Top of Input

-- ==== Sys2Proof/Syntax.lean ====
section
/-! DEFINITION. The sixteen instructions, one constructor per row of spec/opcode_table.json, in the table's order
(30_encoding.md R64, R65, R66). Each carries the immediate field: the hardware adds it for every opcode (R63, R68).
The registers an instruction reads and writes are implied by its opcode (R63). -/

namespace Sys2Proof

inductive Instr where
  /-- `ADD A Im`, opcode 0000 (R150). -/
  | addAIm (im : Nibble)
  /-- `MOV A B`, opcode 0001 (R151). -/
  | movAB (im : Nibble)
  /-- `IN A`, opcode 0010 (R152). -/
  | inA (im : Nibble)
  /-- `MOV A Im`, opcode 0011 (R153). -/
  | movAIm (im : Nibble)
  /-- `MOV B A`, opcode 0100 (R154). -/
  | movBA (im : Nibble)
  /-- `ADD B Im`, opcode 0101 (R155). -/
  | addBIm (im : Nibble)
  /-- `IN B`, opcode 0110 (R156). -/
  | inB (im : Nibble)
  /-- `MOV B Im`, opcode 0111 (R157). -/
  | movBIm (im : Nibble)
  /-- `OUT_B_ALT Im`, opcode 1000 (R160); the name is the spec's own (R66). -/
  | outBAlt (im : Nibble)
  /-- `OUT B`, opcode 1001 (R161). -/
  | outB (im : Nibble)
  /-- `OUT_IM_ALT Im`, opcode 1010 (R162); the name is the spec's own (R66). -/
  | outImAlt (im : Nibble)
  /-- `OUT Im`, opcode 1011 (R163). -/
  | outIm (im : Nibble)
  /-- `JNC_B Im`, opcode 1100 (R170); the name is the spec's own (R66). -/
  | jncB (im : Nibble)
  /-- `JMP_B Im`, opcode 1101 (R171); the name is the spec's own (R66). -/
  | jmpB (im : Nibble)
  /-- `JNC Im`, opcode 1110 (R172). -/
  | jnc (im : Nibble)
  /-- `JMP Im`, opcode 1111 (R173). -/
  | jmp (im : Nibble)
  deriving DecidableEq, Repr

end Sys2Proof
end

Bottom of Input

**Exercise:** Each entry needs to be given again exactly as it stands.

**Response:**
-- ==== Sys2Proof/Syntax.lean ====
section
/-! DEFINITION. The sixteen instructions, one constructor per row of spec/opcode_table.json, in the table's order
(30_encoding.md R64, R65, R66). Each carries the immediate field: the hardware adds it for every opcode (R63, R68).
The registers an instruction reads and writes are implied by its opcode (R63). -/

namespace Sys2Proof

inductive Instr where
  /-- `ADD A Im`, opcode 0000 (R150). -/
  | addAIm (im : Nibble)
  /-- `MOV A B`, opcode 0001 (R151). -/
  | movAB (im : Nibble)
  /-- `IN A`, opcode 0010 (R152). -/
  | inA (im : Nibble)
  /-- `MOV A Im`, opcode 0011 (R153). -/
  | movAIm (im : Nibble)
  /-- `MOV B A`, opcode 0100 (R154). -/
  | movBA (im : Nibble)
  /-- `ADD B Im`, opcode 0101 (R155). -/
  | addBIm (im : Nibble)
  /-- `IN B`, opcode 0110 (R156). -/
  | inB (im : Nibble)
  /-- `MOV B Im`, opcode 0111 (R157). -/
  | movBIm (im : Nibble)
  /-- `OUT_B_ALT Im`, opcode 1000 (R160); the name is the spec's own (R66). -/
  | outBAlt (im : Nibble)
  /-- `OUT B`, opcode 1001 (R161). -/
  | outB (im : Nibble)
  /-- `OUT_IM_ALT Im`, opcode 1010 (R162); the name is the spec's own (R66). -/
  | outImAlt (im : Nibble)
  /-- `OUT Im`, opcode 1011 (R163). -/
  | outIm (im : Nibble)
  /-- `JNC_B Im`, opcode 1100 (R170); the name is the spec's own (R66). -/
  | jncB (im : Nibble)
  /-- `JMP_B Im`, opcode 1101 (R171); the name is the spec's own (R66). -/
  | jmpB (im : Nibble)
  /-- `JNC Im`, opcode 1110 (R172). -/
  | jnc (im : Nibble)
  /-- `JMP Im`, opcode 1111 (R173). -/
  | jmp (im : Nibble)
  deriving DecidableEq, Repr

end Sys2Proof
end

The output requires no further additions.